EXERCISE DESCRIPTION
Some lines in the entries contain the word "ECtx". Copy all of them.

Stored records:
================
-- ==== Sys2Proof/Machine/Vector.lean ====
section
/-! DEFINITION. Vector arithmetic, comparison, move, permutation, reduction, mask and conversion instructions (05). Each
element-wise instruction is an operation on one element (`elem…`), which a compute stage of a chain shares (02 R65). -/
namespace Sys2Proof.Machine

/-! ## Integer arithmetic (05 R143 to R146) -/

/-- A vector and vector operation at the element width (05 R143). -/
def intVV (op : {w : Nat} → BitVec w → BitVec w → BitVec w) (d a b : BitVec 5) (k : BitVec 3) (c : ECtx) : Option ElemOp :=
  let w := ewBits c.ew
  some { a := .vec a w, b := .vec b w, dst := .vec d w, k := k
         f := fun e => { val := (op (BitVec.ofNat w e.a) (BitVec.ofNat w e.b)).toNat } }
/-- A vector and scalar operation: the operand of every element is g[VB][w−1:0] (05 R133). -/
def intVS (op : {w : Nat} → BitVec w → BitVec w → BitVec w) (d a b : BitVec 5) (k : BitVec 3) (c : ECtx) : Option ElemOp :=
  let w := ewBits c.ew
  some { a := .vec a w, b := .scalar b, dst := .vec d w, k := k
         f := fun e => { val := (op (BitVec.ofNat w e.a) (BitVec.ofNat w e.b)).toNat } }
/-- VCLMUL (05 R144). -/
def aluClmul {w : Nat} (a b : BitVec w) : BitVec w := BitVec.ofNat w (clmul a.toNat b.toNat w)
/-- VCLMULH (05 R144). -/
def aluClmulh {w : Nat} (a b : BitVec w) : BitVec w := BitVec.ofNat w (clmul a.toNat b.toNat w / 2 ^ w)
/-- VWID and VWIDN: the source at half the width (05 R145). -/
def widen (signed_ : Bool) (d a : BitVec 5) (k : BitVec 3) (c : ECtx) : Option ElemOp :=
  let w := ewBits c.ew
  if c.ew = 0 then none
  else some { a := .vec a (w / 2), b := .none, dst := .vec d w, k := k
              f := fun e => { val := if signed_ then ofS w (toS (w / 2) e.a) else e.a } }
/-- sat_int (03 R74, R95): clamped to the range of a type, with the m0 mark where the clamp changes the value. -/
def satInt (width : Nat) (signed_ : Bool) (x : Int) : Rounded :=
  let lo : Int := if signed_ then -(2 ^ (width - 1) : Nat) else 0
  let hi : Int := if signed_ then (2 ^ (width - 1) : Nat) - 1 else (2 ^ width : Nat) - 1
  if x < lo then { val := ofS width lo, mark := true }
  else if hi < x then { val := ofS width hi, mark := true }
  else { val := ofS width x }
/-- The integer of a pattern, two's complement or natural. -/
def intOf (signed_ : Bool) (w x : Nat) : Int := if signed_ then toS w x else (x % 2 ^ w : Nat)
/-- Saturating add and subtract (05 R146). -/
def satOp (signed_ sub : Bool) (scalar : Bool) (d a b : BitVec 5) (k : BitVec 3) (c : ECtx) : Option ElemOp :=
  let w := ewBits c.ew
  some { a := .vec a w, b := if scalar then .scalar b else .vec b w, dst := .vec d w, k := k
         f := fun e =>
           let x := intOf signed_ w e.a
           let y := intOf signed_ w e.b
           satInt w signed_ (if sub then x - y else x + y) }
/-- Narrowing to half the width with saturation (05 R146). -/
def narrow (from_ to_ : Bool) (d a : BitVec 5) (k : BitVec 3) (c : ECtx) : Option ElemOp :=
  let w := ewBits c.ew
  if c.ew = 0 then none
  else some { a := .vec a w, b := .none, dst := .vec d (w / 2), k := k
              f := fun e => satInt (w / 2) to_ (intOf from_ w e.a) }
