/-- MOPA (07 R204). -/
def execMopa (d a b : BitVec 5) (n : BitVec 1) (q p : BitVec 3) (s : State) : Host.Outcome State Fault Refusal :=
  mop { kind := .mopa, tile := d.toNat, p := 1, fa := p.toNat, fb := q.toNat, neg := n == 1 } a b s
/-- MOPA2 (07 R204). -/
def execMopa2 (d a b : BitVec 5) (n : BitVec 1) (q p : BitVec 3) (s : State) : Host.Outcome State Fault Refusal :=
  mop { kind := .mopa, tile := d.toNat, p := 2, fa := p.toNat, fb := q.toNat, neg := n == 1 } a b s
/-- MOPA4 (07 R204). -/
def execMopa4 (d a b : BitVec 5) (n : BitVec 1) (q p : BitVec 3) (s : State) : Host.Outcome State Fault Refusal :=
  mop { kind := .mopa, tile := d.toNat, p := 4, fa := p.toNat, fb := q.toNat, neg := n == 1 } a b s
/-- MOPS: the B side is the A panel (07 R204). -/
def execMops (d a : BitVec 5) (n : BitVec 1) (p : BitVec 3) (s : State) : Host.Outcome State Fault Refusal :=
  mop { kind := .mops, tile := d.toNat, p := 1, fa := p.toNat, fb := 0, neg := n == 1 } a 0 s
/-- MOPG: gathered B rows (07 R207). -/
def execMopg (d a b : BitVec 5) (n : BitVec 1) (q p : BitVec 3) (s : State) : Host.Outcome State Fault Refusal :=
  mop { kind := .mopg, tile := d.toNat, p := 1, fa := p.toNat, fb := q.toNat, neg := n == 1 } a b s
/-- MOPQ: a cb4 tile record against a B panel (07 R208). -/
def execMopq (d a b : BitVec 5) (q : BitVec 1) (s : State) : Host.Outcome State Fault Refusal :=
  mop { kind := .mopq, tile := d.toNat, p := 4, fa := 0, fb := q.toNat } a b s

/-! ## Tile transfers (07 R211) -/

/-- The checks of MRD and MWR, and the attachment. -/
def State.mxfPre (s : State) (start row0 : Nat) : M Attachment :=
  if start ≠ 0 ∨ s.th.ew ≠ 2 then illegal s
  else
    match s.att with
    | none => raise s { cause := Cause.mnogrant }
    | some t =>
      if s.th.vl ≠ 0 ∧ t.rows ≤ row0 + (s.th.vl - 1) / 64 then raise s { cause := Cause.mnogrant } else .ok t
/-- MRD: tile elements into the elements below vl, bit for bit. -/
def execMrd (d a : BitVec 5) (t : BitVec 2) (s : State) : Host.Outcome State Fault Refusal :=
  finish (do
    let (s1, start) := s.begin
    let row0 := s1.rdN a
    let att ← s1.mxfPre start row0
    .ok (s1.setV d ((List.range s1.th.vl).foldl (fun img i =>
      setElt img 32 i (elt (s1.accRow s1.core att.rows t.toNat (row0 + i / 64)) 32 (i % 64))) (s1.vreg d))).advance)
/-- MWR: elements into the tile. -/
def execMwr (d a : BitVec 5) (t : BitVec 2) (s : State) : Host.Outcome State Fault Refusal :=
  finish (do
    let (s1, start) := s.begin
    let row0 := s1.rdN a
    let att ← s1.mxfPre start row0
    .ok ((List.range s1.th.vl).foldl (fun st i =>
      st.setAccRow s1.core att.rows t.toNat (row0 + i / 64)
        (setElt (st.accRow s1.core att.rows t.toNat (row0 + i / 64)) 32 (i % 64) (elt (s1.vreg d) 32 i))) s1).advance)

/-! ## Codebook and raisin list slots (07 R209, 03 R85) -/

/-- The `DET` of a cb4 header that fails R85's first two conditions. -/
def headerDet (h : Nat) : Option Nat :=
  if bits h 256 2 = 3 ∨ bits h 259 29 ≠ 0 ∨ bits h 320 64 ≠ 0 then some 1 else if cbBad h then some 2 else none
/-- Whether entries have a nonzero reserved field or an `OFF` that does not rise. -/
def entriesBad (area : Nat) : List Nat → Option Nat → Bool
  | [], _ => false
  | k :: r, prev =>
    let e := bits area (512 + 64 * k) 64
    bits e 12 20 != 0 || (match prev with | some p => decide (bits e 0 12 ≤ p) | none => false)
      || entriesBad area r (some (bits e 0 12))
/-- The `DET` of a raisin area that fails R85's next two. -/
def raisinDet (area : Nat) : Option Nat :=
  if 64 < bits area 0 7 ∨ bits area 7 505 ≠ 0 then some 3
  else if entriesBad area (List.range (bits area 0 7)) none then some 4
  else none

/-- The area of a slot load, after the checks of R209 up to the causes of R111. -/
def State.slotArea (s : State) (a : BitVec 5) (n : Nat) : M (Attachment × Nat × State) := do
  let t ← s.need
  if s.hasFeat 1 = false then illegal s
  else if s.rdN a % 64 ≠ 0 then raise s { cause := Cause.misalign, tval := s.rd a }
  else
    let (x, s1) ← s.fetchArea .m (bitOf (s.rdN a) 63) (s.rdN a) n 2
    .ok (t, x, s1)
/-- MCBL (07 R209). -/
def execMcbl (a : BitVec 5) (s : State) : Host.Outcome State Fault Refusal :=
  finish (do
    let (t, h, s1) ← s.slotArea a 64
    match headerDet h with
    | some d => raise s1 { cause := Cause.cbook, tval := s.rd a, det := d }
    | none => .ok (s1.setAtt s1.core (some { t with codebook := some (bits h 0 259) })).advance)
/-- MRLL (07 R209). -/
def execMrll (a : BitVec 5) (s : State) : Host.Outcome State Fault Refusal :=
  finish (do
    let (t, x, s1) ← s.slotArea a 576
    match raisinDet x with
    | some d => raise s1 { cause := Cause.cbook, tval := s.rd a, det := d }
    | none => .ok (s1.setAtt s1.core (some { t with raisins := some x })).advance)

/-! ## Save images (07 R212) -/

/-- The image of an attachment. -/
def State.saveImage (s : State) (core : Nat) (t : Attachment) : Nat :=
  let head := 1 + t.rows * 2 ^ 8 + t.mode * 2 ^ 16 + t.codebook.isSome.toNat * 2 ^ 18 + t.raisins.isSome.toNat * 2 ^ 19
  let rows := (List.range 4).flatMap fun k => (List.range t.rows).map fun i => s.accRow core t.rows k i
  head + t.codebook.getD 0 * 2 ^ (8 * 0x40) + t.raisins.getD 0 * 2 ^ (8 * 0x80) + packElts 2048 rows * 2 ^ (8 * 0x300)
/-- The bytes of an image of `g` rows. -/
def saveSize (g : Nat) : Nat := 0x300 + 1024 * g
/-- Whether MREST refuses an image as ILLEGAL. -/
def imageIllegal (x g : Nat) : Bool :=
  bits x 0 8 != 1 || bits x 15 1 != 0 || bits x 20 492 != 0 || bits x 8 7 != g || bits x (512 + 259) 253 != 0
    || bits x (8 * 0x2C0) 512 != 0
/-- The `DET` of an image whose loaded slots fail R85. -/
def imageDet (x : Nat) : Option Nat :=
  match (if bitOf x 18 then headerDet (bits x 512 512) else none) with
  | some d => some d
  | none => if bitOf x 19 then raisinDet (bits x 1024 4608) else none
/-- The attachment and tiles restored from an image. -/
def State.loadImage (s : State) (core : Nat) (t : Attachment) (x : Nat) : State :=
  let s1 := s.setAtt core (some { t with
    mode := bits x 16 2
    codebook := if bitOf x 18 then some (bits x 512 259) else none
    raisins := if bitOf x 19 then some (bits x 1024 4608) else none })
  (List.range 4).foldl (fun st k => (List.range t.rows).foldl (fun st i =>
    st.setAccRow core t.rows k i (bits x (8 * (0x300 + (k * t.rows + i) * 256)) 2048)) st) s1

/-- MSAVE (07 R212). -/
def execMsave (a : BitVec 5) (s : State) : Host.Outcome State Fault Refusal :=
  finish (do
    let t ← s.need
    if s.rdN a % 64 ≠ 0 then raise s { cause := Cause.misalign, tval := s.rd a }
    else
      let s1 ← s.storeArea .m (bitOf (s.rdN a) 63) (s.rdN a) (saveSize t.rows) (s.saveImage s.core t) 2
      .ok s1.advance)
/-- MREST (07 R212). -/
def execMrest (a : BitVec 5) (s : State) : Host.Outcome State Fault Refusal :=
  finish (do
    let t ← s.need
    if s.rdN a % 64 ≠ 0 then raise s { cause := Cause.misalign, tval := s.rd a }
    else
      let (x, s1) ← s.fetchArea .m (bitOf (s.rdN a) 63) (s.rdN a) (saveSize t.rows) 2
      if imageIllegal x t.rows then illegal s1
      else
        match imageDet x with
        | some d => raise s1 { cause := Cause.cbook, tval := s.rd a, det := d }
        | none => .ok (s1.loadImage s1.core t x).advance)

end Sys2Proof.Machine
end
================
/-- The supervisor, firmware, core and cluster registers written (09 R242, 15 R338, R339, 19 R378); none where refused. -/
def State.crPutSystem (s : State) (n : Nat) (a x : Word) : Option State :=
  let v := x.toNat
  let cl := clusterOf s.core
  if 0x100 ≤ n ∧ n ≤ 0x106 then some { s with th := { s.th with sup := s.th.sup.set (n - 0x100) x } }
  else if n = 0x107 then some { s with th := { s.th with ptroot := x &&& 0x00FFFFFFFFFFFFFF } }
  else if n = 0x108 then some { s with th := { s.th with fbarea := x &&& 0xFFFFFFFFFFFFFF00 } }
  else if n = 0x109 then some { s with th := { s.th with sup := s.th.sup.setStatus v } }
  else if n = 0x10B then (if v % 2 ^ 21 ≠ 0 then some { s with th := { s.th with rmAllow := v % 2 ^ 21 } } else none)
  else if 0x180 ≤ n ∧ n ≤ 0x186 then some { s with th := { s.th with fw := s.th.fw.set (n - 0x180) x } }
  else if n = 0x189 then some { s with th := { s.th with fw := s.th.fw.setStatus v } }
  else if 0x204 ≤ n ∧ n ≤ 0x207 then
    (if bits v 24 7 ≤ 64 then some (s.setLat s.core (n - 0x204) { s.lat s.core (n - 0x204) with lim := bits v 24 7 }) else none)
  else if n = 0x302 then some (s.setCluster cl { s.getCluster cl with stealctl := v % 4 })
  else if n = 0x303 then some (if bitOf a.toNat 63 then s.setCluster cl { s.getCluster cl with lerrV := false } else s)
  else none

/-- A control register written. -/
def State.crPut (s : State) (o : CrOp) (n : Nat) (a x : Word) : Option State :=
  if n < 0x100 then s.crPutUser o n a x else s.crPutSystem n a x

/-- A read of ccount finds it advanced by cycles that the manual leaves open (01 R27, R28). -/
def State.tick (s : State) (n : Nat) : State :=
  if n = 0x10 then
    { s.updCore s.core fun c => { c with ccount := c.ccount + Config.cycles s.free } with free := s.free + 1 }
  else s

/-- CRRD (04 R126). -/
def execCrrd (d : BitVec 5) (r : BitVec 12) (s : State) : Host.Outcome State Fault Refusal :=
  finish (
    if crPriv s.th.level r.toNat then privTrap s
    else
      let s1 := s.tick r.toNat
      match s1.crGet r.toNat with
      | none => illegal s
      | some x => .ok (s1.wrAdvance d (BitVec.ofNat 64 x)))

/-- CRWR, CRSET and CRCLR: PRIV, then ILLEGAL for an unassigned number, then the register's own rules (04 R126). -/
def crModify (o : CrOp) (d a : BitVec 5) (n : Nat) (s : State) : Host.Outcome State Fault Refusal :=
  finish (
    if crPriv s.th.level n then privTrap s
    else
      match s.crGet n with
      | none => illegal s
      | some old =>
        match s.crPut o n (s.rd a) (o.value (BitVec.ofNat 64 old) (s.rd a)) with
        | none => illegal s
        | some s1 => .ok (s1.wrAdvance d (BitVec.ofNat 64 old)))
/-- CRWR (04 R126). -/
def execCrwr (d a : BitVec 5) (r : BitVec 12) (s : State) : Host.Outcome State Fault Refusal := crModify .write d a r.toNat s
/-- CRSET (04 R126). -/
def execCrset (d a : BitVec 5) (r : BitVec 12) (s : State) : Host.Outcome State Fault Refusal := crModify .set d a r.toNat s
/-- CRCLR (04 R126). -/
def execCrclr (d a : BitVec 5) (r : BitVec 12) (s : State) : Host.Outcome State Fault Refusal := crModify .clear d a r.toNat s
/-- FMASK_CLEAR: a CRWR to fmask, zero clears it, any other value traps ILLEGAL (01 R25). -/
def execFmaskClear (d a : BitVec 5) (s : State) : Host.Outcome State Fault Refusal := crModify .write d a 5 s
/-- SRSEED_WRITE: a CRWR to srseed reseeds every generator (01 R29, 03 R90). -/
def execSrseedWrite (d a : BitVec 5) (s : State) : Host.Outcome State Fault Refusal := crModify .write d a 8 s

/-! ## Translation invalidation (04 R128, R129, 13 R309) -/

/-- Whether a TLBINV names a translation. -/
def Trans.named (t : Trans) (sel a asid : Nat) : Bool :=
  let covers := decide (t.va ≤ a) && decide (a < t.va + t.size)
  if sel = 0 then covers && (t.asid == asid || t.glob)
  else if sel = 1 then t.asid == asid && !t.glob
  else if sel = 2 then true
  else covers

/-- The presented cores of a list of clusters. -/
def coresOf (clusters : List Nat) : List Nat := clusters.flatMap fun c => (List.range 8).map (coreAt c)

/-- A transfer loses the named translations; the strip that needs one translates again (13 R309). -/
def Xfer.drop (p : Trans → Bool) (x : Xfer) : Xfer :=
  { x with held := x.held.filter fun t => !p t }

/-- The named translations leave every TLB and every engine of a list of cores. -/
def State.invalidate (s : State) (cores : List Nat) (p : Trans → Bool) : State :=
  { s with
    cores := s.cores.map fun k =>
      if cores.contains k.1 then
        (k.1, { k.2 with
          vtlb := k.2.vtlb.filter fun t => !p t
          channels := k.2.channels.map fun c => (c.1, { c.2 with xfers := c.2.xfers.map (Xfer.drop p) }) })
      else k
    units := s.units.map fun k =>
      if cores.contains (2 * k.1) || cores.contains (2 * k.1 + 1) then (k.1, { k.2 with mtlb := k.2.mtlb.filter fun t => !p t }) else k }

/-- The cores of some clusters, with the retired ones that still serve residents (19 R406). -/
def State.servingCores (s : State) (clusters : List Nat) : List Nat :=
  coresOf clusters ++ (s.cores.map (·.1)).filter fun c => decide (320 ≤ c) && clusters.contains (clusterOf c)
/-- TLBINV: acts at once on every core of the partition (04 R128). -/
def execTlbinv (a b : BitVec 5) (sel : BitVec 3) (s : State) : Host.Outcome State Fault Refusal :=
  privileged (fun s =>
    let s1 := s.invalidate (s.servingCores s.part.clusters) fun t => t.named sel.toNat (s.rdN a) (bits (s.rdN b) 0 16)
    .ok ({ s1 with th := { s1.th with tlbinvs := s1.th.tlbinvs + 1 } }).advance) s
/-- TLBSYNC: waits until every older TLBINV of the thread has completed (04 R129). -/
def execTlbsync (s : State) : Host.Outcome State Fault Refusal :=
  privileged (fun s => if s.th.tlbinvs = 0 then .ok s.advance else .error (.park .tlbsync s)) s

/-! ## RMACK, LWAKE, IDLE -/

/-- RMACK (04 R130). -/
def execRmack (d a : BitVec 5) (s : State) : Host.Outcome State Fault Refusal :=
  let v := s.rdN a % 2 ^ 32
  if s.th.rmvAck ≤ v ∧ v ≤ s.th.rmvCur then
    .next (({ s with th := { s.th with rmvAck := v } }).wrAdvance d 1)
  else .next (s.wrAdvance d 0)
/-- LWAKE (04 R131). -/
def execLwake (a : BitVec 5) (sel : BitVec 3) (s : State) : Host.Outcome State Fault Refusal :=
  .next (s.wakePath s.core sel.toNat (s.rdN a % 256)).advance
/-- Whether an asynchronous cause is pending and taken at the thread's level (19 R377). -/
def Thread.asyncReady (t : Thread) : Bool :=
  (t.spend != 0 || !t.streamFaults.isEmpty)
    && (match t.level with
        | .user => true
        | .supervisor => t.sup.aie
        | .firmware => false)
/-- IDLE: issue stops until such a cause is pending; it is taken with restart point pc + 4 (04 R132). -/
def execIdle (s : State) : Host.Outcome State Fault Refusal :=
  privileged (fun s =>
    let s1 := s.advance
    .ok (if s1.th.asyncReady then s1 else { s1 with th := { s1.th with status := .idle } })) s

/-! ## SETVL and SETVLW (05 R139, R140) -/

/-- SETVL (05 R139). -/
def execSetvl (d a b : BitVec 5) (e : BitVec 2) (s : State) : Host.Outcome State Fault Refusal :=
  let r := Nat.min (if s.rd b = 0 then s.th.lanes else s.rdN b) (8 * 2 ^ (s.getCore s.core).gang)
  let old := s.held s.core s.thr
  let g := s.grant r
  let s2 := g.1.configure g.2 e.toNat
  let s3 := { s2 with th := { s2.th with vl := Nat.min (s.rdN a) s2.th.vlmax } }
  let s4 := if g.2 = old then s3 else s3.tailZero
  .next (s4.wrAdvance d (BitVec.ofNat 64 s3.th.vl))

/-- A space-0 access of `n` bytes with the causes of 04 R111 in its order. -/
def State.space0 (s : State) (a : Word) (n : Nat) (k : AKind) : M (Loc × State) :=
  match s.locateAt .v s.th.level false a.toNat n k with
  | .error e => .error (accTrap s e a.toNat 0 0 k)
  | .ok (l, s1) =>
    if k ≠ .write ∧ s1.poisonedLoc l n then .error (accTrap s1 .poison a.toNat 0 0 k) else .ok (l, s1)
================
SOLUTION FOR THIS EXERCISE
def intVV (op : {w : Nat} → BitVec w → BitVec w → BitVec w) (d a b : BitVec 5) (k : BitVec 3) (c : ECtx) : Option ElemOp :=
def intVS (op : {w : Nat} → BitVec w → BitVec w → BitVec w) (d a b : BitVec 5) (k : BitVec 3) (c : ECtx) : Option ElemOp :=
def widen (signed_ : Bool) (d a : BitVec 5) (k : BitVec 3) (c : ECtx) : Option ElemOp :=
def satOp (signed_ sub : Bool) (scalar : Bool) (d a b : BitVec 5) (k : BitVec 3) (c : ECtx) : Option ElemOp :=
def narrow (from_ to_ : Bool) (d a : BitVec 5) (k : BitVec 3) (c : ECtx) : Option ElemOp :=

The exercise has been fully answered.